Research Scholar, Department of Mathematics, YBN University, Ranchi-834004,

Dhrub Kumar Singh

Research Supervisor and Head, department of Mathematics, YYBN University, Ranchi-834010,

Abstract – Inventory control is an important part of supply chain management, especially when products are stored in different warehouses and lose value over time. Many items such as food, medicines, and electronic products deteriorate due to spoilage or become outdated. Because of this, companies must choose proper storage and ordering policies to reduce total cost and avoid shortages.

This research develops a simple mathematical model for managing deteriorating items in a multi-warehouse system. The system includes one owned warehouse and two rented warehouses with different costs and deterioration rates. One rented warehouse has low rent but high deterioration, while the other has high rent but low deterioration. This situation is commonly seen in real business environments where firms use both cheap and high-quality storage facilities.

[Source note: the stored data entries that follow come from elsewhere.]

/-! ## Links -/

@[simp] theorem links_get_set_self (k : Links) (l : LinkId) (x : LinkInterface) : (k.set l x).get l = x := by
  cases l <;> simp [Links.get, Links.set]

@[simp] theorem links_get_set_ne (k : Links) {l m : LinkId} (h : m ≠ l) (x : LinkInterface) :
    (k.set l x).get m = k.get m := by
  cases l <;> cases m <;> simp_all [Links.get, Links.set]

theorem links_get_set (k : Links) (l m : LinkId) (x : LinkInterface) :
    (k.set l x).get m = if m = l then x else k.get m := by
  split
  · next h => subst h; simp
  · next h => simp [h]

@[simp] theorem links_set_set (k : Links) (l : LinkId) (x y : LinkInterface) : (k.set l x).set l y = k.set l y := by
  cases l <;> simp [Links.set]

@[simp] theorem links_set_get (k : Links) (l : LinkId) : k.set l (k.get l) = k := by
  cases l <;> simp [Links.get, Links.set]

theorem links_eq_of_get {a b : Links} (h : ∀ l, a.get l = b.get l) : a = b := by
  cases a; cases b
  simp only [Links.mk.injEq]
  exact ⟨Bank4.eq_of_get fun i => h (.desk i), h .officer⟩

/-! ## The reads that an update of another part leaves alone -/

@[simp] theorem advanceTo_minute (s : State) (m : Nat) : (s.advanceTo m).minute = s.minute := rfl

/-- Two states that agree on a stage's record, the zones and the time base agree on the stage's target. -/
theorem targetOf_congr {s t : State} {st : StageId} (hr : (t.stages.get st).record = (s.stages.get st).record)
    (hz : t.zones = s.zones) (hb : t.timeBase = s.timeBase) : targetOf t st = targetOf s st := by
  have hp : reaches t st = reaches s st := by
    funext z
    simp only [reaches, hr, hz]
  have hc : contribution t st = contribution s st := by
    have h : zoneTerm t st = zoneTerm s st := by
      funext z
      simp only [zoneTerm, hp, hr, hz]
    simp only [contribution, h]
  have hf : forceFloor t st = forceFloor s st := by
    have h : forcesFallback t st = forcesFallback s st := by
      funext z
      simp only [forcesFallback, hp, hz]
    simp only [forceFloor, h, hr, hb]
  simp only [targetOf, hc, hf, hr]

/-- Two states that agree on the schedules, the stages, the zones and the time base agree on the next onsets. -/
theorem nextOnset_congr {s t : State} {st : StageId} (hr : (t.stages.get st).record = (s.stages.get st).record)
    (hz : t.zones = s.zones) (hb : t.timeBase = s.timeBase) (ht : t.tables = s.tables) :
    nextOnset t st = nextOnset s st := by
  have hp : reaches t st = reaches s st := by
    funext z
    simp only [reaches, hr, hz]
  simp only [nextOnset, State.minute, hp, hb, ht]

end Sys2Proof.Machine
end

The main aim of the model is to find the best order quantity and the best way to distribute inventory among the warehouses so that the total average cost is minimized. The total cost includes holding cost, deterioration cost, and shortage cost. Demand is assumed to be known and changes according to location, such as village, city, and micro-city areas. Replenishment is instant, shortages are allowed and fully backlogged, and warehouse capacities are assumed to be unlimited.

The total cost function is developed and optimized using basic mathematical methods. A numerical example is used to compare two-warehouse and three-warehouse systems. The results show that the three-warehouse system gives a lower total cost.

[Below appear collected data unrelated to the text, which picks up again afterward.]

-- ==== Sys2Proof/Laws/Stage.lean ====
section
/-! SUPPORT. What the operations of a stage attenuation unit can do: which of a unit's items each leaves alone, and
what a change or a recomputation makes of the four stages. -/

namespace Sys2Proof.Machine

/-! ## One unit: the items that stay -/

@[simp] theorem start_keeps (g : Stage) (n : Nat) (p : RampPurpose) :
    (g.start n p).record = g.record ∧ (g.start n p).reasons = g.reasons ∧ (g.start n p).target = g.target ∧
    (g.start n p).applied = g.applied ∧ (g.start n p).gain = g.gain := by
  simp [Stage.start]

@[simp] theorem keepOrStart_keeps (g : Stage) (n : Nat) (p : RampPurpose) :
    (g.keepOrStart n p).record = g.record ∧ (g.keepOrStart n p).reasons = g.reasons ∧
    (g.keepOrStart n p).target = g.target ∧ (g.keepOrStart n p).applied = g.applied ∧
    (g.keepOrStart n p).gain = g.gain := by
  unfold Stage.keepOrStart
  (repeat' split) <;> simp

@[simp] theorem mute_keeps (g : Stage) :
    g.mute.record = g.record ∧ g.mute.reasons = g.reasons ∧ g.mute.target = g.target := by
  simp [Stage.mute]

@[simp] theorem enterFading_keeps (g : Stage) (n : Nat) :
    (g.enterFading n).record = g.record ∧ (g.enterFading n).reasons = g.reasons ∧
    (g.enterFading n).target = g.target := by
  simp only [Stage.enterFading]
  split <;> simp

@[simp] theorem enterResuming_keeps (g : Stage) (n : Nat) :
    (g.enterResuming n).record = g.record ∧ (g.enterResuming n).reasons = g.reasons ∧
    (g.enterResuming n).target = g.target := by
  simp only [Stage.enterResuming]
  split <;> simp

@[simp] theorem follow_keeps (g : Stage) (n : Nat) :
    (g.follow n).record = g.record ∧ (g.follow n).reasons = g.reasons ∧ (g.follow n).target = g.target ∧
    (g.follow n).applied = g.applied ∧ (g.follow n).gain = g.gain := by
  simp only [Stage.follow]
  (repeat' split) <;> simp

/-- A target change stores the target and touches neither the record nor the reasons (R93). -/
@[simp] theorem retarget_keeps (g : Stage) (n t : Nat) :
    (g.retarget n t).record = g.record ∧ (g.retarget n t).reasons = g.reasons ∧ (g.retarget n t).target = t := by
  simp only [Stage.retarget]
  (repeat' split) <;> simp

/-- A ramp step touches neither the record, the reasons nor the target (R101). -/
@[simp] theorem rampStep_keeps (g : Stage) (n : Nat) (p : RampPurpose) :
    (g.rampStep n p).record = g.record ∧ (g.rampStep n p).reasons = g.reasons ∧
    (g.rampStep n p).target = g.target := by
  simp only [Stage.rampStep]
  (repeat' split) <;> simp

@[simp] theorem settleMode_keeps (g : Stage) :
    g.settleMode.record = g.record ∧ g.settleMode.reasons = g.reasons ∧ g.settleMode.target = g.target ∧
    g.settleMode.gain = g.gain := by
  simp only [Stage.settleMode]
  (repeat' split) <;> simp_all

@[simp] theorem takeDown_keeps (g : Stage) (n : Nat) :
    (g.takeDown n).record = g.record ∧ (g.takeDown n).reasons = g.reasons ∧ (g.takeDown n).target = g.target := by
  simp only [Stage.takeDown]
  split <;> simp

@[simp] theorem addCurfew_keeps (g : Stage) (n : Nat) :
    (g.addCurfew n).record = g.record ∧ (g.addCurfew n).reasons = { g.reasons with curfew := true } ∧
    (g.addCurfew n).target = g.target := by
  simp [Stage.addCurfew]

@[simp] theorem setReasons_keeps (g : Stage) (n : Nat) (r : Reasons) :
    (g.setReasons n r).record = g.record ∧ (g.setReasons n r).reasons = r ∧
    (g.setReasons n r).target = g.target := by
  simp only [Stage.setReasons]
  (repeat' split) <;> simp

@[simp] theorem dropCurfew_keeps (g : Stage) (n : Nat) :
    (g.dropCurfew n).record = g.record ∧ (g.dropCurfew n).reasons = { g.reasons with curfew := false } ∧
    (g.dropCurfew n).target = g.target := by
  simp [Stage.dropCurfew]

@[simp] theorem releaseReasons_keeps (g : Stage) (n : Nat) :
    (g.releaseReasons n).record = g.record ∧ (g.releaseReasons n).reasons = ⟨false, false, g.reasons.curfew⟩ ∧
    (g.releaseReasons n).target = g.target := by
  simp [Stage.releaseReasons]

@[simp] theorem fadeOut_keeps (g : Stage) (n : Nat) :
    (g.fadeOut n).record = g.record ∧ (g.fadeOut n).reasons = { g.reasons with officer := true } ∧
    (g.fadeOut n).target = g.target := by
  simp [Stage.fadeOut]

/-! ## The four stages -/

/-- A change of one stage is its operation on that unit (R110 apart). -/
@[simp] theorem changeStage_stages (s : State) (st : StageId) (f : Stage → Stage) :
    (s.changeStage st f).stages = s.stages.modify st f := by
  simp [State.changeStage]

/-- All that a change of one stage does to the links: ATTENUATING where the applied attenuation leaves 0 (R110). -/
theorem changeStage_links (s : State) (st : StageId) (f : Stage → Stage) :
    (s.changeStage st f).links =
      if (s.stages.get st).applied = 0 ∧ 0 < (f (s.stages.get st)).applied then
        (s.raiseDesk st .attenuating).links
      else s.links := by
  simp only [State.changeStage, State.raiseDeskIf]
  split <;> simp_all

/-- What the recomputation of a stage's target makes of that stage (R93). -/
theorem recomputeTarget_get (s : State) (st : StageId) :
    (s.recomputeTarget st).stages.get st =
      if targetOf s st = (s.stages.get st).target then s.stages.get st
      else (s.stages.get st).retarget s.now (targetOf s st) := by
  simp only [State.recomputeTarget]
  split <;> simp

@[simp] theorem recomputeTarget_get_ne (s : State) {st other : StageId} (h : other ≠ st) :
    (s.recomputeTarget st).stages.get other = s.stages.get other := by
  simp only [State.recomputeTarget]
  split <;> simp [h]

theorem recomputeTarget_stages (s : State) (st : StageId) :
    (s.recomputeTarget st).stages = s.stages.set st ((s.recomputeTarget st).stages.get st) := by
  refine Bank4.eq_of_get fun i => ?_
  rw [Bank4.get_set]
  split
  · next h => rw [h]
  · next h => simp [h]

/-- After the recomputation the stage holds the target its inputs give, with its record and reasons as they were. -/
@[simp] theorem recomputeTarget_target (s : State) (st : StageId) :
    ((s.recomputeTarget st).stages.get st).target = targetOf s st := by
  rw [recomputeTarget_get]
  split <;> simp_all

@[simp] theorem recomputeTarget_record (s : State) (st other : StageId) :
    ((s.recomputeTarget st).stages.get other).record = (s.stages.get other).record := by
  by_cases h : other = st
  · subst h
    rw [recomputeTarget_get]
    split <;> simp
  · simp [h]

@[simp] theorem recomputeTarget_reasons (s : State) (st other : StageId) :
    ((s.recomputeTarget st).stages.get other).reasons = (s.stages.get other).reasons := by
  by_cases h : other = st
  · subst h
    rw [recomputeTarget_get]
    split <;> simp
  · simp [h]

/-- A recomputation of one stage's target does not disturb what any stage's inputs give. -/
@[simp] theorem targetOf_recomputeTarget (s : State) (st other : StageId) :
    targetOf (s.recomputeTarget st) other = targetOf s other :=
  targetOf_congr (by simp) (by simp) (by simp)

/-- The recomputation of some stages, one after another, is each stage's own. -/
theorem recompute_fold (l : List StageId) (hl : l.Nodup) (s : State) (st : StageId) :
    (l.foldl (fun s i => s.recomputeTarget i) s).stages.get st =
      if st ∈ l then (s.recomputeTarget st).stages.get st else s.stages.get st := by
  induction l generalizing s with
  | nil => simp
  | cons a l ih =>
    rw [List.foldl_cons, ih (List.nodup_cons.1 hl).2]
    have ha := (List.nodup_cons.1 hl).1
    by_cases h : st = a
    · subst h
      simp [ha]
    · simp only [List.mem_cons, h, false_or]
      split
      · rw [recomputeTarget_get, recomputeTarget_get, targetOf_recomputeTarget]
        simp [h]
      · simp [h]

/-- The recomputation of every target is each stage's own (R93). -/
theorem recomputeTargets_get (s : State) (st : StageId) :
    s.recomputeTargets.stages.get st = (s.recomputeTarget st).stages.get st := by
  have h := recompute_fold allStages (by decide) s st
  rw [if_pos (mem_allStages st)] at h
  exact h

@[simp] theorem recomputeTargets_target (s : State) (st : StageId) :
    (s.recomputeTargets.stages.get st).target = targetOf s st := by
  rw [recomputeTargets_get, recomputeTarget_target]

@[simp] theorem recomputeTargets_record (s : State) (st : StageId) :
    (s.recomputeTargets.stages.get st).record = (s.stages.get st).record := by
  rw [recomputeTargets_get, recomputeTarget_record]

@[simp] theorem targetOf_recomputeTargets (s : State) (st : StageId) :
    targetOf s.recomputeTargets st = targetOf s st :=
  targetOf_congr (by simp) (by simp) (by simp)

end Sys2Proof.Machine
end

The study concludes that using an additional low-deterioration warehouse, even with higher rent, helps reduce overall cost and improves inventory management

Keywords: Inventory control, Deteriorating items, Multi-warehouse system, Cost minimization, EOQ model, Supply chain management.

    1. Introduction:

      Inventory control constitution one of the most significant and practical challenges in contemporary logistics and supply chain management, particularly where goods must be preserved and managed across distant and diverse location. Effective inventory management demands the careful formulation of appropriate storage policies for warehouse, ensuring optimal preservation availability of goods. Model based solution to inventory problems generally address two primary objectives, first, the continuous availability of off seasonal goods over a specified time horizon; and second, the substantial retention of product quality over time.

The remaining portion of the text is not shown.